One of the most controversial topics between the students and the teachers at Juniata Valley High School is whether or not the advancements in technology has helped in the education industry. JV is made up of both new teachers who grew up with technology almost always surrounding them, and more senior teachers who taught students when the only form of technology available to them was projectors.

JVHS welcomed Chromebooks and a 1:1 implementation two years ago, which changed the face of education within the school. With this addition came new apps and platforms like Peardeck, Canvas and Google Drive. For some these were welcomed changes, and for others, it was a source of frustration.

A recent survey conducted with grades 7-12 of over 100 students gleaned many interesting findings in regards to technology. Nearly 83 percent of students said that having Chromebooks in school has made completing their classwork better and several shared their reactions.

“I like being able to just pull my Chromebook out of my backpack whenever I need to search something up for a class. It is also really easy to submit essays,” explained Karley Ieraci, a sophomore at JV.

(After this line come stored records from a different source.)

/-- 16 R327 to R332, R334 to R341: the link trains, comes up and is reset; the host reads and writes device memory through its HDM
decoders (log 105), held while its page is flipped; a snoop gives its line back; a page changes its bias; a pending vector is sent. What
the bounds of a partition say of the host's requests, by their home slice, is log 85; that an interrupt waits for the link is log 55. 06
R153, 16 R330, R331, R342 to R348: ports; the tiles and the messages of pipes that leave the package; what is dropped and counted. A
tile here passes no graph; a merge here misses a sender. What waits for a port that is not up is sent when it is, and lost when it fails
(log 93); that a pipe is on every port from which its tiles are gathered, and which number a SEQ stands for, are logs 33 and 84. -/
def Obligations.LinkEvents : Prop :=
  (∀ (s : State),
     (s.mgmt = true → s.linkState = 0 → Does s .perstDeassert (fun t => t.pkg.cxlstat = 1 ∧ t.pkg.fintstat.getLsbD 2 = true)) ∧
     (∀ cxl flit width speed, s.mgmt = true → s.linkState = 1 → (width = 4 ∨ width = 8 ∨ width = 16) → 1 ≤ speed → speed ≤ 6 →
       Does s (.linkUp cxl flit width speed) (fun t => t.linkState = (if cxl then 3 else 2) ∧ t.pkg.cxlstat.toNat / 2 ^ 16 = width
         ∧ t.pkg.cxlstat.toNat / 2 ^ 12 % 16 = speed ∧ t.pkg.cxlstat.getLsbD 4 = flit)) ∧
     (s.linkState ≠ 0 → Does s .hostLinkReset (fun t => t.linkState = 0 ∧ t.pkg.heldHost = [] ∧ t.pkg.biReqs = [] ∧ t.snoop = [])) ∧
     (∀ a pa p, s.cxlUp = true → s.hdmDpa a = some pa → s.partAt pa = some p → s.heldBack pa = false →
       (s.part p).netbound.getLsbD (s.lineSlice p pa / 96) = false → Does s (.hostMemRead a) (fun t => { t with pkg := s.pkg } = s.dropPacket p)) ∧
     (∀ a pa p, s.cxlUp = true → s.hdmDpa a = some pa → s.partAt pa = some p → s.heldBack pa = false →
       (s.part p).netbound.getLsbD (s.lineSlice p pa / 96) = true → s.hostL2.rising = true →
       s.hostBias p pa = true ∨ s.recs.find (pa / 128) = none →
       (s.snoop.filter (fun l => s.lineSlice p (128 * l) == s.lineSlice p (128 * (pa / 128)))).length < 8192 →
       Does s (.hostMemRead a) (fun t => t.pkg.hostOut = s.pkg.hostOut
           ++ [(pa / 64 * 64, s.homeBytes (pa / 64 * 64) 64, s.poisonedIn p (pa / 64 * 64) 64)]
         ∧ (s.hostBias p pa = true → pa / 128 ∈ t.snoop) ∧ t.groups = s.groups ∧ ∀ a, t.homeByte a = s.homeByte a)) ∧
     (∀ a pa p r, s.cxlUp = true → s.hdmDpa a = some pa → s.partAt pa = some p → s.heldBack pa = false → s.hostBias p pa = false →
       (s.part p).netbound.getLsbD (s.lineSlice p pa / 96) = true → s.recs.find (pa / 128) = some r →
       s.netOk p (s.lineSlice p (pa / 128 * 128) / 96) (deckOfCore r.core) = true →
       markLe r.mark (s.core r.core).settled = false → Does s (.hostMemRead a) (fun t => (t.core r.core).settled = r.mark
         ∧ t.pkg.hostOut = s.pkg.hostOut ++ [(pa / 64 * 64, t.homeBytes (pa / 64 * 64) 64, t.poisonedIn p (pa / 64 * 64) 64)])) ∧
     (∀ a pa p bs, s.cxlUp = true → s.hdmDpa a = some pa → s.partAt pa = some p → s.heldBack pa = false → bs ≠ [] →
       a % 64 + bs.length ≤ 64 → pa % 64 = a % 64 → (s.part p).netbound.getLsbD (s.lineSlice p pa / 96) = true → NoSnap s →
       s.hostL2.rising = true → Does s (.hostMemWrite a bs) (fun t => StoredAt s t pa bs ∧ t.groups = s.groups)) ∧
     (∀ a pa bs, s.cxlUp = true → s.hdmDpa a = some pa → s.heldBack pa = true →
       Does s (.hostMemRead a) (fun t => t = { s with pkg := { s.pkg with heldHost := s.pkg.heldHost ++ [(pa, none)] } }) ∧
       (bs ≠ [] → a % 64 + bs.length ≤ 64 →
         Does s (.hostMemWrite a bs) (fun t => t = { s with pkg := { s.pkg with heldHost := s.pkg.heldHost ++ [(pa, some bs)] } }))) ∧
     (∀ pa, s.cxlUp = true → s.snoop.contains (pa / 128) = true →
       (∀ p, p < 7 → (s.part p).flip = some (pa / 4096, false) →
         Does s (.biconflict pa) (fun t => t = { s with pkg := { s.pkg with biAcks := s.pkg.biAcks ++ [pa / 128] } })) ∧
       ((∀ p, p < 7 → (s.part p).flip ≠ some (pa / 4096, false)) → s.pkg.biReqs.contains (pa / 128) = false →
         Does s (.biconflict pa) (fun t => t = { s with pkg := { s.pkg with biReqs := pa / 128 :: s.pkg.biReqs } }))) ∧
     (∀ pa inv, s.cxlUp = true → Tab.rising s.hostL2 = true →
       Does s (.hostSnoop pa inv) (fun t => (isHost pa = true → ∀ a, a / 128 = pa / 128 → t.hostL2.find a = none)
         ∧ ∀ a, t.homeByte a = s.homeByte a)) ∧
     (∀ p (v : GWord), s.answers p = true → v.getLsbD 0 = true → (s.part p).flipState ≠ 1 →
       let x := s.part p
       let pg := bits v.toNat 12 40
       let state (t : State) (st reason : Nat) : Prop := (t.part p).flipState = st ∧ (t.part p).flipReason = reason
       (x.inHbm (pg * 4096) = false → Does s (.flip p v) (fun t => state t 3 1)) ∧
       (x.inHbm (pg * 4096) = true → x.biasbase.getLsbD 0 = false → Does s (.flip p v) (fun t => state t 3 2)) ∧
       (x.inHbm (pg * 4096) = true → x.biasbase.getLsbD 0 = true →
         (x.flipForbidden pg = true → Does s (.flip p v) (fun t => state t 3 3)) ∧
         (x.flipForbidden pg = false →
           (s.hostBias p (pg * 4096) = v.getLsbD 1 → Does s (.flip p v) (fun t => state t 2 0)) ∧
           (s.hostBias p (pg * 4096) ≠ v.getLsbD 1 →
             Does s (.flip p v) (fun t => state t 1 0 ∧ (t.part p).flip = some (pg, v.getLsbD 1)))))) ∧
     (∀ p pg dir, s.pkg.halted = false → (s.part p).flip = some (pg, dir) → dir = false ∨ s.pageLocked p pg = false →
       (s.part p).biasbase.getLsbD 0 = true → (s.part p).inHbm (pg * 4096) = true → NoSnap s →
       (let a := ((s.part p).biasAt pg).1
        isHost a = false ∧ isRein a = false ∧ (s.part p).inHbm a = true ∧ s.homeOk p (s.masterDeck p) a = true) →
       (∀ e ∈ s.pkg.heldHost, e.1 / 4096 ≠ pg) →
       Does s (.flipComplete p) (fun t => (t.part p).flip = none
         ∧ (s.cmdsHeld p = false → (t.part p).flipState = 2 ∧ (t.part p).flipped = none)
         ∧ (s.cmdsHeld p = true → (t.part p).flipState = (s.part p).flipState ∧ (t.part p).flipped = some pg) ∧ t.hostBias p (pg * 4096) = dir
         ∧ (dir = true → ∀ a r, t.recs.find a = some r → a / 32 ≠ pg) ∧ (dir = false → ∀ a ∈ t.snoop, a / 32 ≠ pg))) ∧
     (∀ p pg, s.pkg.halted = false → (s.part p).flip = none → (s.part p).flipped = some pg → s.cmdsHeld p = false →
       (∀ e ∈ s.pkg.heldHost, e.1 / 4096 ≠ pg) →
       Does s (.flipComplete p) (fun t => (t.part p).flipState = 2 ∧ (t.part p).flipReason = 0 ∧ (t.part p).flipped = none
         ∧ t.pkg.heldHost = s.pkg.heldHost)) ∧
     (∀ n, s.pkg.msixPend.contains n = true → s.pkg.msixMasked.contains n = false → s.vectorUp n = true →
       Does s (.msixSend n) (fun t => t = { s with pkg := { s.pkg with
         msixPend := s.pkg.msixPend.filter (· != n), msixSent := s.pkg.msixSent ++ [n] } }))) ∧
  (∀ (s : State) (n : Nat), n < 16 →
     let p := s.portPart n
     (∀ v, s.answers p = true → (s.port n).en ≠ v.getLsbD 0 →
       Does s (.portcfgWrite n v) (fun t => t.port n = { s.port n with en := v.getLsbD 0, state := if v.getLsbD 0 then 1 else 0 }
         ∧ (∀ k, k ≠ n → t.port k = s.port k) ∧ t.pkg.fintstat.getLsbD 2 = true)) ∧
     (s.pkg.halted = false →
       (∀ peer, peer < 1024 → (s.port n).state = 1 →
         Does s (.portUp n peer) (fun t => t.port n = { s.port n with state := 2, peer := peer, held := [] }
           ∧ t.pkg.outbox = s.pkg.outbox ++ (s.port n).held.map (fun m => (n, m.1.getD peer, m.2)) ∧ ∀ k, k ≠ n → t.port k = s.port k)) ∧
       ((s.port n).state = 1 ∨ (s.port n).state = 2 ∧ s.hitchesOn p n = [] →
         Does s (.portFail n) (fun t => t.port n = { s.port n with state := 3, held := [] } ∧ t.launches = s.launches)) ∧
       ((s.port n).state = 2 → s.canPost p = false → (∀ e ∈ s.launches, s.isDoomed e.1 = false) → (s.hitchesOn p n).length = 1 →
         Does s (.portFail n) (fun t => (t.port n).state = 3 ∧ t.launches = s.launches
           ∧ ∀ e ∈ s.hitchesOn p n, ∃ d ∈ (t.part p).doomed, d.launch = e.1 ∧ d.code = 0x55 ∧ d.pipe = e.2)) ∧
       ((s.port n).state = 2 →
         Does s (.errorCompletion n) (fun t => t.port n = { s.port n with errs := (s.port n).errs + 1 }
           ∧ t.pkg.errOut = s.pkg.errOut ++ [n]) ∧
         (∀ m, m.hok = true → m.kind = 0 ∨ 7 < m.kind →
           Does s (.droppedMessage n m) (fun t => t = s.bumpPipe p m.xpipe 24)) ∧
         (∀ m, m.hok = true → (s.part p).netbound.getLsbD (16 + n) = false → 1 ≤ m.kind → m.kind ≤ 7 →
           (m.kind = 1 → Does s (.tile n m) (fun t => t = s.dropPacket p)) ∧ (m.kind = 2 → Does s (.commit n m) (fun t => t = s.dropPacket p))) ∧
         (∀ m, m.hok = true → (s.part p).netbound.getLsbD (16 + n) = true →
           (s.inPipe n m false = none →
             (m.kind = 1 → Does s (.tile n m) (fun t => t = s.bumpPipe p m.xpipe 24)) ∧
             (m.kind = 2 → Does s (.commit n m) (fun t => t = s.bumpPipe p m.xpipe 24))) ∧
           (∀ k x, m.kind = 3 → s.inPipe n m true = some (k, x) → s.pipe k = some x →
             Does s (.credit n m) (fun t => t.pipe k = some { x with credits := x.credits + 1 })) ∧
           (∀ k x, s.inPipe n m false = some (k, x) → s.pipe k = some x →
             let num := x.numOf (s.inGraph k x) m
             (m.kind = 4 → Does s (.close n m) (fun t => ∃ y, t.pipe k = some y ∧ y.closedBy.find m.sender = some num)) ∧
             (m.kind = 5 → Does s (.pause n m) (fun t => ∃ y, t.pipe k = some y ∧ m.sender ∈ y.paused ∧ y.tiles = x.tiles)) ∧
             (m.kind = 6 → Does s (.resume n m) (fun t => ∃ y, t.pipe k = some y ∧ m.sender ∉ y.paused ∧ y.tiles = x.tiles)) ∧
             (s.inGraph k x = 0 → x.passed.get 0 m.sender = num → x.senders.contains m.sender = true →
               (m.kind = 1 → x.inTiles = [] → x.tiles.length < x.depth →
                 Does s (.tile n m) (fun t => ∃ y u, t.pipe k = some y ∧ y.inTiles = [u] ∧ u.sender = m.sender ∧ u.seq = num
                   ∧ u.tag = none ∧ y.tiles = x.tiles
                   ∧ ∀ j, j < min m.bytes.length (min m.len 224) → u.data.find (16 * m.off + j) = m.bytes[j]?)) ∧
               (m.kind = 2 → m.abortF = false → ∀ u, x.inTiles = [u] → u.sender = m.sender → u.seq = num → u.abort = false →
                 u.skip = false → (runFrom 0 u.data).length = x.rows * x.rowBytes →
                 Does s (.commit n m) (fun t => ∃ y w, t.pipe k = some y ∧ y.tiles = x.tiles ++ [w] ∧ y.inTiles = []
                   ∧ w.st = .committed ∧ w.seq = x.seq ∧ w.order = x.order ∧ w.tag = BitVec.ofNat 64 (ofBytes (m.bytes.take 8))
                   ∧ w.rcd = none ∧ w.bad = u.bad
                   ∧ ∀ j, j < x.rows * x.rowBytes → w.data.find j = (runFrom 0 u.data)[j]?)) ∧
               (m.kind = 7 → x.inTiles = [] → (s.part (s.codeOfQuarter (x.xport / 4))).netbound.getLsbD (16 + x.xport) = true →
                 (s.port x.xport).state = 2 → Does s (.abort n m) (fun t => ∃ c, t.pkg.outbox = s.pkg.outbox ++ [(x.xport, m.sender, c)] ∧ c.kind = 3
                   ∧ c.xpipe = x.xpipe % 64 ∧ c.hok = true))) ∧
             (m.kind = 7 → merges (s.inGraph k x) = true → fabNprod (s.inGraph k x) ≠ 0 → x.inTiles = [] → x.abandoned = [] →
               x.senders.contains m.sender = true → x.merged < num → x.tiles.length < x.depth →
               Does s (.abort n m) (fun t => ∃ y, t.pipe k = some y ∧ (y.abandoned.find num).isSome))))) ∧
       (∀ k j x l, s.pipe k = some x → s.launch (k / 64) = some l → l.active = true → x.xlink = 2 → merges (s.inGraph k x) = true →
         x.merged ≤ j → x.abandoned.find j = none → x.inTiles.any (fun t => t.seq == j) = true →
         x.paused.any (fun d => x.inTiles.all (fun t => !(t.sender == d && t.seq == j && t.tag.isSome))) = true →
         (s.part l.part).holdlim.toNat ≤ x.timers.get 0 j →
         Does s (.mergeHoldExpiry k j) (fun t => ∃ y, t.pipe k = some y ∧ ((y.abandoned.find j).isSome ∨ j < y.merged)))))
end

Even though the addition of Chromebooks in JV has made some of the students’ lives easier, other students feel as though Chromebooks have made their life more difficult. “I think having a Chromebook is stressful. The internet does not always work and submitting homework is always a hard task to accomplish. I wish we could just go back to paper,” explained senior Hope Lowe.

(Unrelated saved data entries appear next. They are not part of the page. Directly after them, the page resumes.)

@[simp] theorem State.onLaunch_cur (s : State) (l : Nat) (f : Launch → Launch) : (s.onLaunch l f).cur = s.cur := by
  unfold State.onLaunch; split <;> rfl
@[simp] theorem State.onLaunch_curLane (s : State) (l : Nat) (f : Launch → Launch) : (s.onLaunch l f).curLane = s.curLane := by
  unfold State.onLaunch; split <;> rfl
@[simp] theorem State.onLaunch_agenda (s : State) (l : Nat) (f : Launch → Launch) : (s.onLaunch l f).agenda = s.agenda := by
  unfold State.onLaunch; split <;> rfl
@[simp] theorem State.onLaunch_freeCtr (s : State) (l : Nat) (f : Launch → Launch) : (s.onLaunch l f).freeCtr = s.freeCtr := by
  unfold State.onLaunch; split <;> rfl
@[simp] theorem State.onLaunch_clock (s : State) (l : Nat) (f : Launch → Launch) : (s.onLaunch l f).clock = s.clock := by
  unfold State.onLaunch; split <;> rfl
@[simp] theorem State.onLaunch_us (s : State) (l : Nat) (f : Launch → Launch) : (s.onLaunch l f).us = s.us := by
  unfold State.onLaunch; split <;> rfl
@[simp] theorem State.onLaunch_mem (s : State) (l : Nat) (f : Launch → Launch) : (s.onLaunch l f).mem = s.mem := by
  unfold State.onLaunch; split <;> rfl
@[simp] theorem State.onLaunch_hostMem (s : State) (l : Nat) (f : Launch → Launch) : (s.onLaunch l f).hostMem = s.hostMem := by
  unfold State.onLaunch; split <;> rfl
@[simp] theorem State.onLaunch_hostL2 (s : State) (l : Nat) (f : Launch → Launch) : (s.onLaunch l f).hostL2 = s.hostL2 := by
  unfold State.onLaunch; split <;> rfl
@[simp] theorem State.onLaunch_l2 (s : State) (l : Nat) (f : Launch → Launch) : (s.onLaunch l f).l2 = s.l2 := by
  unfold State.onLaunch; split <;> rfl
@[simp] theorem State.onLaunch_early (s : State) (l : Nat) (f : Launch → Launch) : (s.onLaunch l f).early = s.early := by
  unfold State.onLaunch; split <;> rfl
@[simp] theorem State.onLaunch_poison (s : State) (l : Nat) (f : Launch → Launch) : (s.onLaunch l f).poison = s.poison := by
  unfold State.onLaunch; split <;> rfl
@[simp] theorem State.onLaunch_mirror (s : State) (l : Nat) (f : Launch → Launch) : (s.onLaunch l f).mirror = s.mirror := by
  unfold State.onLaunch; split <;> rfl
@[simp] theorem State.onLaunch_recs (s : State) (l : Nat) (f : Launch → Launch) : (s.onLaunch l f).recs = s.recs := by
  unfold State.onLaunch; split <;> rfl
@[simp] theorem State.onLaunch_fullWords (s : State) (l : Nat) (f : Launch → Launch) : (s.onLaunch l f).fullWords = s.fullWords := by
  unfold State.onLaunch; split <;> rfl
@[simp] theorem State.onLaunch_deferred (s : State) (l : Nat) (f : Launch → Launch) : (s.onLaunch l f).deferred = s.deferred := by
  unfold State.onLaunch; split <;> rfl
@[simp] theorem State.onLaunch_marks (s : State) (l : Nat) (f : Launch → Launch) : (s.onLaunch l f).marks = s.marks := by
  unfold State.onLaunch; split <;> rfl
@[simp] theorem State.onLaunch_pinned (s : State) (l : Nat) (f : Launch → Launch) : (s.onLaunch l f).pinned = s.pinned := by
  unfold State.onLaunch; split <;> rfl
@[simp] theorem State.onLaunch_snoop (s : State) (l : Nat) (f : Launch → Launch) : (s.onLaunch l f).snoop = s.snoop := by
  unfold State.onLaunch; split <;> rfl
@[simp] theorem State.onLaunch_groups (s : State) (l : Nat) (f : Launch → Launch) : (s.onLaunch l f).groups = s.groups := by
  unfold State.onLaunch; split <;> rfl
@[simp] theorem State.onLaunch_teams (s : State) (l : Nat) (f : Launch → Launch) : (s.onLaunch l f).teams = s.teams := by
  unfold State.onLaunch; split <;> rfl
@[simp] theorem State.onLaunch_cores (s : State) (l : Nat) (f : Launch → Launch) : (s.onLaunch l f).cores = s.cores := by
  unfold State.onLaunch; split <;> rfl
@[simp] theorem State.onLaunch_decks (s : State) (l : Nat) (f : Launch → Launch) : (s.onLaunch l f).decks = s.decks := by
  unfold State.onLaunch; split <;> rfl
@[simp] theorem State.onLaunch_towers (s : State) (l : Nat) (f : Launch → Launch) : (s.onLaunch l f).towers = s.towers := by
  unfold State.onLaunch; split <;> rfl
@[simp] theorem State.onLaunch_parts (s : State) (l : Nat) (f : Launch → Launch) : (s.onLaunch l f).parts = s.parts := by
  unfold State.onLaunch; split <;> rfl
@[simp] theorem State.onLaunch_queues (s : State) (l : Nat) (f : Launch → Launch) : (s.onLaunch l f).queues = s.queues := by
  unfold State.onLaunch; split <;> rfl
@[simp] theorem State.onLaunch_nextLaunch (s : State) (l : Nat) (f : Launch → Launch) : (s.onLaunch l f).nextLaunch = s.nextLaunch := by
  unfold State.onLaunch; split <;> rfl
@[simp] theorem State.onLaunch_pipes (s : State) (l : Nat) (f : Launch → Launch) : (s.onLaunch l f).pipes = s.pipes := by
  unfold State.onLaunch; split <;> rfl
@[simp] theorem State.onLaunch_pkg (s : State) (l : Nat) (f : Launch → Launch) : (s.onLaunch l f).pkg = s.pkg := by
  unfold State.onLaunch; split <;> rfl
@[simp] theorem State.onLaunch_ctr (s : State) (l : Nat) (f : Launch → Launch) : (s.onLaunch l f).ctr = s.ctr := by
  unfold State.onLaunch; split <;> rfl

Teachers are also involved in the debate on whether or not the advancement of technology has been a good thing or a bad thing. Those who have taught at JV whenever students did not really have cell phones, and whenever there was no need to set up their computer to their projector, generally express negative feelings towards the subject.

“I think that technology has made it harder at times for older teachers,” explained science teacher Mike Smith. “If you have been teaching for 25 or 30 years, it may be a little more difficult to learn how to use technology because those teachers were not brought up using modern technology when they were in high school or college.”

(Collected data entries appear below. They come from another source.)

/-- A word that makes a command outstanding. -/
theorem addsCmd_of_next {s s2 : State} {i : Instr} {x : Cmd} (he : exec i s = .next (addCmd s2 s.cur x)) (hg : ∀ g, s2.grp g = s.grp g)
    (hr : ∀ r, s2.rg s.cur r = s.rg s.cur r) : AddsCmd s s2 i x := by
  have hself : (addCmd s2 s.cur x).core (coreOf s.cur) = { s2.core (coreOf s.cur) with cmds := (s2.core (coreOf s.cur)).cmds.put s2.freeCtr x } :=
    State.core_withCmd_self ..
  refine ⟨_, he, ?_, ?_, fun k hk => ?_, fun r => ?_, fun g hne => State.grp_onGrp_other (s2.withCmd _ x) _ hne, ?_,
    fun k hk => State.core_withCmd_other _ _ hk, rfl, rfl⟩
  · rw [hself]
    exact Tab.find_put_self ..
  · exact past_adv (u := s2.withCmd (coreOf s.cur) x) (congrArg Group.pc (hg s.cur)) 4
  · rw [hself]
    exact Tab.find_put_other _ _ hk
  · exact (rg_adv (s2.withCmd _ x) ..).trans ((State.rg_withCmd ..).trans (hr r))
  · rw [hself]

theorem newCmd_of_team {s t : State} {g : Nat} (h : (t.grp g).team = (s.grp g).team) (k : CmdKind) (a b : Place) :
    newCmd t g k a b = newCmd s g k a b := by rw [newCmd, newCmd, h]

theorem lockOrWait_some {s t : State} {l : List (Nat × LockE)} (g : Nat) (h : s.registerLocks l = some t) : lockOrWait s g l = .ok t := by
  rw [lockOrWait, h]

theorem lockOrWait_none {s : State} {l : List (Nat × LockE)} (g : Nat) (h : s.registerLocks l = none) : lockOrWait s g l = waitC s g .batch := by
  rw [lockOrWait, h]

theorem Traffic.engineL1 (s : State) (g : Nat) (src dst : List Acc) (srcR dstR : List (Nat × Nat)) :
    Traffic s (engineL1 s g src dst srcR dstR) :=
  (Traffic.foldl (fun s l => wbLine s (coreOf g) l) _ s).trans (Traffic.foldl (fun s l => flushLine s (coreOf g) l) _ _)

/-! ## Write-backs keep the layout of the package -/

/-- The partition codes of the quarters are as they were. -/
def SameLayout (s t : State) : Prop := t.pkg.codes = s.pkg.codes

namespace SameLayout

theorem trans {s t u : State} (h : SameLayout s t) (k : SameLayout t u) : SameLayout s u := Eq.trans k h

theorem foldl {α : Type} {f : State → α → State} (h : ∀ s a, SameLayout s (f s a)) (l : List α) (s : State) : SameLayout s (l.foldl f s) :=
  List.foldlRecOn (motive := fun t => SameLayout s t) _ _ rfl fun t ht a _ => ht.trans (h t a)

theorem of_homeFrame {s t : State} (h : HomeFrame s t) : SameLayout s t := (congrArg Pkg.codes h.pkg :)

theorem l2Touch (s : State) (p line : Nat) : SameLayout s (s.l2Touch p line) := by
  unfold State.l2Touch State.l2Out State.hostPush
  split
  · rfl
  · split
    · rfl
    · dsimp only
      split
      · split <;> rfl
      · rfl

theorem homeMerge (s : State) (line : Nat) (data : List Byte) (mask : BitVec 128) : SameLayout s (s.homeMerge line data mask) := by
  unfold State.homeMerge
  split
  · rfl
  · have hline := ((HomeFrame.cow s line).trans (HomeFrame.mirrorLine _ line)).trans (HomeFrame.killMarks _ line)
    exact of_homeFrame ((hline.trans (HomeFrame.foldl (fun _ _ => HomeFrame.clearPoison ..) _ _)).trans
      (HomeFrame.foldl (fun _ _ => HomeFrame.rawByte ..) _ _))

theorem tryPost (s : State) (p w : Nat) : SameLayout s (s.tryPost p w) := by
  unfold State.tryPost
  cases hc : s.canPost p with
  | false =>
    rw [postRec_of_not_canPost w hc]
    rfl
  | true =>
    obtain ⟨t, ht, hf⟩ := postRec_of_canPost w hc
    rw [ht]
    exact (of_homeFrame hf :)

theorem acceptLine (s : State) (c line : Nat) (x : Line) : SameLayout s (s.acceptLine c line x) := by
  unfold State.acceptLine
  dsimp only
  split
  · rfl
  · split
    · exact of_homeFrame (HomeFrame.bumpCore ..)
    · split
      · rfl
      · exact ((l2Touch ..).trans (homeMerge ..)).trans (foldl (fun s _ => (tryPost (s.poisonHome _) _ _ :)) _ _)

theorem wbLine (s : State) (c line : Nat) : SameLayout s (s.wbLine c line) := by
  unfold State.wbLine
  split
  · rfl
  · split
    · rfl
    · exact acceptLine ..

theorem dropLine (s : State) (c line : Nat) : SameLayout s (s.dropLine c line) := by
  unfold State.dropLine
  split
  · split
    · exact (of_homeFrame (HomeFrame.bumpCore s c 0xE0 1) :)
    · rfl
  · rfl

theorem flushLine (s : State) (c line : Nat) : SameLayout s (s.flushLine c line) := by
  unfold State.flushLine
  split
  · exact (wbLine s c line).trans (dropLine ..)
  · rfl

theorem engineL1 (s : State) (g : Nat) (src dst : List Acc) (srcR dstR : List (Nat × Nat)) : SameLayout s (engineL1 s g src dst srcR dstR) :=
  (foldl (fun s l => wbLine s (coreOf g) l) _ s).trans (foldl (fun s l => flushLine s (coreOf g) l) _ _)

theorem codeOf {s t : State} (h : SameLayout s t) (g : Nat) : t.codeOf g = s.codeOf g :=
  congrArg (fun l : List Nat => l.getD (deckOfCore (coreOf g) / 2) 0) h

end SameLayout

/-! ## Host streams (11 R260) -/

/-- Step 7 of a command whose ranges are in global memory: the pages that are being flipped, then the range entries. -/
def issueCmd (s : State) (g : Nat) (ranges : List (Nat × Nat)) (locks : List (Nat × LockE)) (x : State → Cmd) : R State := do
  flipOrWait s g ranges
  let s ← lockOrWait s g locks
  pure (addCmd s g (x s))

section
variable {s : State} {g : Nat} {ranges : List (Nat × Nat)} {locks : List (Nat × LockE)} {x : State → Cmd}

theorem issueCmd_held (h : s.flipTouches (s.codeOf g) (s.ctxOf g) ranges = true) :
    issueCmd s g ranges locks x = .error (.wait (s.onGrp g (fun x => { x with cwait := .flip .batch }))) := by
  simp [issueCmd, flipOrWait, h, bind, Except.bind]

theorem issueCmd_free (h : s.flipTouches (s.codeOf g) (s.ctxOf g) ranges = false) :
    issueCmd s g ranges locks x = lockOrWait s g locks >>= fun t => pure (addCmd t g (x t)) := by
  simp [issueCmd, flipOrWait, h, bind, Except.bind]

However, other teachers feel that the advancement in technology has been a good thing. Teacher Bill Musser stated that, “the advancement has been a positive for the education of the students and technology has made the grading process much more efficient.”

Art teach Ann Rahoi also commented: “I feel that for the most part, technology has been a positive for students. It has opened up students to a vast world of resources. We now incorporate technology into lessons every day without having to schedule a lab or give it much thought.”

Disciplinary wise the Chromebooks add one more things teachers have to be conscientious of. Teachers have to constantly check if the students are using their Chromebooks in an educational way or not. But, as teacher Andra Minor stated: “Monitoring Chromebooks is pretty much the same thing as walking around the room to check in on students. The benefit of the Chromebook is everything the students do and everywhere they visit is logged, so if I feel a student isn’t using it properly I ask the tech office to check in.”

Some students reported in the survey that they face struggles with submitting homework assignments online. Approximately 52.1 percent of JV students would rather do homework on paper than on their chromebooks. An anonymous quote from a JV student from the survey explained: “I believe pen and paper is better. Our technology helps with research and studying techniques, but notes are my favorite form of working.”

Meanwhile, another anonymous student reported: “I like being more paperless. I know all of my assignments are saved in my computer and I can’t lose things. It has helped me be more organized.”

Outside of Chromebooks, other forms of technology like smart phones are also making an impact in classrooms and not always for the good. Many teachers report that students are easily distracted by their phones in class. “I dislike having cellphones in class,” commented Smith. “It has become a major distraction for students. It makes teaching very difficult at times,” explained Smith.

On the other hand, some teachers like Musser don’t report many issues with cellphones. “Most of the students respect me as a teacher when I request the cell phones to be put away,” he explained.

In the survey completed by the JV students, 26.6 percent of the students admitted to sneaking their phones in class while 89.7 percent of students said that they do not find any of their technology distracting in class. This bodes well for the teachers.

Some teachers also reported that technology can foster cheating in class and on assignments. Different websites, and PDFs, are sometimes an avenue for students to copy work. They are able to easily get on these links with their phones and Chromebooks to find worksheets and test answers. In light of this, many teachers still give assessments the old fashioned way: on paper.

The one thing it seems teachers and students can all agree on is that technology has changed how the average school day functions. Everyone use technology and incorporates it the best way they know how.

In the education industry, technology is now always changing and advancing. For some people, it is hard to grasp new concepts, but for others, it is exciting to learn about new apps and different forms of technology. With the ever changing world we live in today, who knows what the next advancements and reactions will be.